Robinsons Retail Holdings, Inc. (RRHI), a member of the Gokongwei Group, reported a 54.5 percent drop in attributable net income to P537 million in the first quarter of the year. In a disclosure to the Philippine Stock Exchange, the firm said its bottomline was weighed down by higher interest expense resulting from the acquisition financing of the Bank of the Philippine Islands (BPI) shares earlier this year, foreign exchange losses, and lower earnings from associates.

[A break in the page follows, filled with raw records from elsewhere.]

-- ==== Sys2Proof/Laws/State.lean ====
section
/-! SUPPORT. What each update of State does to each field, so that no proof unfolds an update. -/

namespace Sys2Proof.Machine

/-- The state after the lookup of a glyph: UG for a byte outside the font (spec/43_text.md R122). -/
def State.afterGlyph (b : Byte) (s : State) : State := if inFont b then s else s.setFlag .ug

/-- The state after a message is taken in: its bytes in MSG, FO if there are too many (spec/43_text.md R125, R126). -/
def State.afterMessage (bs : List Byte) (s : State) : State :=
  if s.cfg.printMax < bs.length then (s.receive bs).setFlag .fo else s.receive bs

variable (s : State)

/-! ### setFlag -/

@[simp] theorem State.setFlag_cfg (f : Flag) : (State.setFlag f s).cfg = s.cfg := rfl
@[simp] theorem State.setFlag_curPage (f : Flag) : (State.setFlag f s).curPage = s.curPage := rfl
@[simp] theorem State.setFlag_curCol (f : Flag) : (State.setFlag f s).curCol = s.curCol := rfl
@[simp] theorem State.setFlag_status (f : Flag) : (State.setFlag f s).status = s.status ||| flagMask f := rfl
@[simp] theorem State.setFlag_mem (f : Flag) : (State.setFlag f s).mem = s.mem := rfl
@[simp] theorem State.setFlag_rx (f : Flag) : (State.setFlag f s).rx = s.rx := rfl
@[simp] theorem State.setFlag_inFlight (f : Flag) : (State.setFlag f s).inFlight = s.inFlight := rfl
@[simp] theorem State.setFlag_running (f : Flag) : (State.setFlag f s).running = s.running := rfl
@[simp] theorem State.setFlag_ttrace (f : Flag) : (State.setFlag f s).ttrace = s.ttrace := rfl
@[simp] theorem State.setFlag_wtrace (f : Flag) : (State.setFlag f s).wtrace = s.wtrace := rfl
@[simp] theorem State.setFlag_host (f : Flag) : (State.setFlag f s).host = s.host := rfl
@[simp] theorem State.setFlag_readLog (f : Flag) : (State.setFlag f s).readLog = s.readLog := rfl
@[simp] theorem State.setFlag_answers (f : Flag) : (State.setFlag f s).answers = s.answers := rfl
@[simp] theorem State.setFlag_draws (f : Flag) : (State.setFlag f s).draws = s.draws := rfl
@[simp] theorem State.setFlag_pending (f : Flag) : (State.setFlag f s).pending = s.pending := rfl

/-! ### clearFlag -/

@[simp] theorem State.clearFlag_cfg (f : Flag) : (State.clearFlag f s).cfg = s.cfg := rfl
@[simp] theorem State.clearFlag_curPage (f : Flag) : (State.clearFlag f s).curPage = s.curPage := rfl
@[simp] theorem State.clearFlag_curCol (f : Flag) : (State.clearFlag f s).curCol = s.curCol := rfl
@[simp] theorem State.clearFlag_status (f : Flag) : (State.clearFlag f s).status = s.status &&& ~~~ flagMask f := rfl
@[simp] theorem State.clearFlag_mem (f : Flag) : (State.clearFlag f s).mem = s.mem := rfl
@[simp] theorem State.clearFlag_rx (f : Flag) : (State.clearFlag f s).rx = s.rx := rfl
@[simp] theorem State.clearFlag_inFlight (f : Flag) : (State.clearFlag f s).inFlight = s.inFlight := rfl
@[simp] theorem State.clearFlag_running (f : Flag) : (State.clearFlag f s).running = s.running := rfl
@[simp] theorem State.clearFlag_ttrace (f : Flag) : (State.clearFlag f s).ttrace = s.ttrace := rfl
@[simp] theorem State.clearFlag_wtrace (f : Flag) : (State.clearFlag f s).wtrace = s.wtrace := rfl
@[simp] theorem State.clearFlag_host (f : Flag) : (State.clearFlag f s).host = s.host := rfl
@[simp] theorem State.clearFlag_readLog (f : Flag) : (State.clearFlag f s).readLog = s.readLog := rfl
@[simp] theorem State.clearFlag_answers (f : Flag) : (State.clearFlag f s).answers = s.answers := rfl
@[simp] theorem State.clearFlag_draws (f : Flag) : (State.clearFlag f s).draws = s.draws := rfl
@[simp] theorem State.clearFlag_pending (f : Flag) : (State.clearFlag f s).pending = s.pending := rfl

/-! ### setStatus -/

@[simp] theorem State.setStatus_cfg (v : Byte) : (State.setStatus v s).cfg = s.cfg := rfl
@[simp] theorem State.setStatus_curPage (v : Byte) : (State.setStatus v s).curPage = s.curPage := rfl
@[simp] theorem State.setStatus_curCol (v : Byte) : (State.setStatus v s).curCol = s.curCol := rfl
@[simp] theorem State.setStatus_status (v : Byte) : (State.setStatus v s).status = v := rfl
@[simp] theorem State.setStatus_mem (v : Byte) : (State.setStatus v s).mem = s.mem := rfl
@[simp] theorem State.setStatus_rx (v : Byte) : (State.setStatus v s).rx = s.rx := rfl
@[simp] theorem State.setStatus_inFlight (v : Byte) : (State.setStatus v s).inFlight = s.inFlight := rfl
@[simp] theorem State.setStatus_running (v : Byte) : (State.setStatus v s).running = s.running := rfl
@[simp] theorem State.setStatus_ttrace (v : Byte) : (State.setStatus v s).ttrace = s.ttrace := rfl
@[simp] theorem State.setStatus_wtrace (v : Byte) : (State.setStatus v s).wtrace = s.wtrace := rfl
@[simp] theorem State.setStatus_host (v : Byte) : (State.setStatus v s).host = s.host := rfl
@[simp] theorem State.setStatus_readLog (v : Byte) : (State.setStatus v s).readLog = s.readLog := rfl
@[simp] theorem State.setStatus_answers (v : Byte) : (State.setStatus v s).answers = s.answers := rfl
@[simp] theorem State.setStatus_draws (v : Byte) : (State.setStatus v s).draws = s.draws := rfl
@[simp] theorem State.setStatus_pending (v : Byte) : (State.setStatus v s).pending = s.pending := rfl

/-! ### accept -/

@[simp] theorem State.accept_cfg : (State.accept s).cfg = s.cfg := rfl
@[simp] theorem State.accept_curPage : (State.accept s).curPage = s.curPage := rfl
@[simp] theorem State.accept_curCol : (State.accept s).curCol = s.curCol := rfl
@[simp] theorem State.accept_status : (State.accept s).status = acceptedStatus := rfl
@[simp] theorem State.accept_mem : (State.accept s).mem = s.mem := rfl
@[simp] theorem State.accept_rx : (State.accept s).rx = s.rx := rfl
@[simp] theorem State.accept_inFlight : (State.accept s).inFlight = s.inFlight := rfl
@[simp] theorem State.accept_running : (State.accept s).running = s.running := rfl
@[simp] theorem State.accept_ttrace : (State.accept s).ttrace = s.ttrace := rfl
@[simp] theorem State.accept_wtrace : (State.accept s).wtrace = s.wtrace := rfl
@[simp] theorem State.accept_host : (State.accept s).host = s.host := rfl
@[simp] theorem State.accept_readLog : (State.accept s).readLog = s.readLog := rfl
@[simp] theorem State.accept_answers : (State.accept s).answers = s.answers := rfl
@[simp] theorem State.accept_draws : (State.accept s).draws = s.draws := rfl
@[simp] theorem State.accept_pending : (State.accept s).pending = s.pending := rfl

RRHI President and CEO Robina Gokongwei-Pe
“The higher interest expense for the purchase of the BPI shares should be offset by the expected cash dividends from BPI when declared,” RRHI noted. Core net income (net income excluding foreign exchange gains or losses, interest income from bonds, equity in earnings from associates, interest expense related to the BPI shares, and others) improved by 20.5 percent to P1.1 billion in the first quarter of 2023 on the back of the company’s solid operating performance. Consolidated net sales grew 13.1 percent year-on-year to P44.6 billion in the first quarter of 2023 on the back of healthy blended same store sales growth (SSSG) of 9.2 percent augmented by fresh revenue contributions from new stores. The supermarkets, drugstores, department stores, and convenience stores segments all delivered double-digit revenue growth for the period. The reopening theme continues to work in the company’s favor while consumer demand – especially from the middle-class target market has been largely resilient. The business also continued to see its gross profit and operating income accelerate relative to the topline, growing by 15.9 percent to P10.5 billion and 14.8 percent to P1.8 billion, respectively, in the first quarter. This was aided by improvements in category mix, economies of scale, better operating leverage, and various cost saving initiatives. “Our dynamic growth strategies and multi-format business model has enabled us to capture the resilience in consumer spending,” said RRHI President and CEO Robina Gokongwei Pe. She added that, “As such, we will continue to open stores in underserved areas, improve efficiency within our stores through assortment changes and streamlining expenses, and capitalize on our growing digital presence to reach more shoppers.”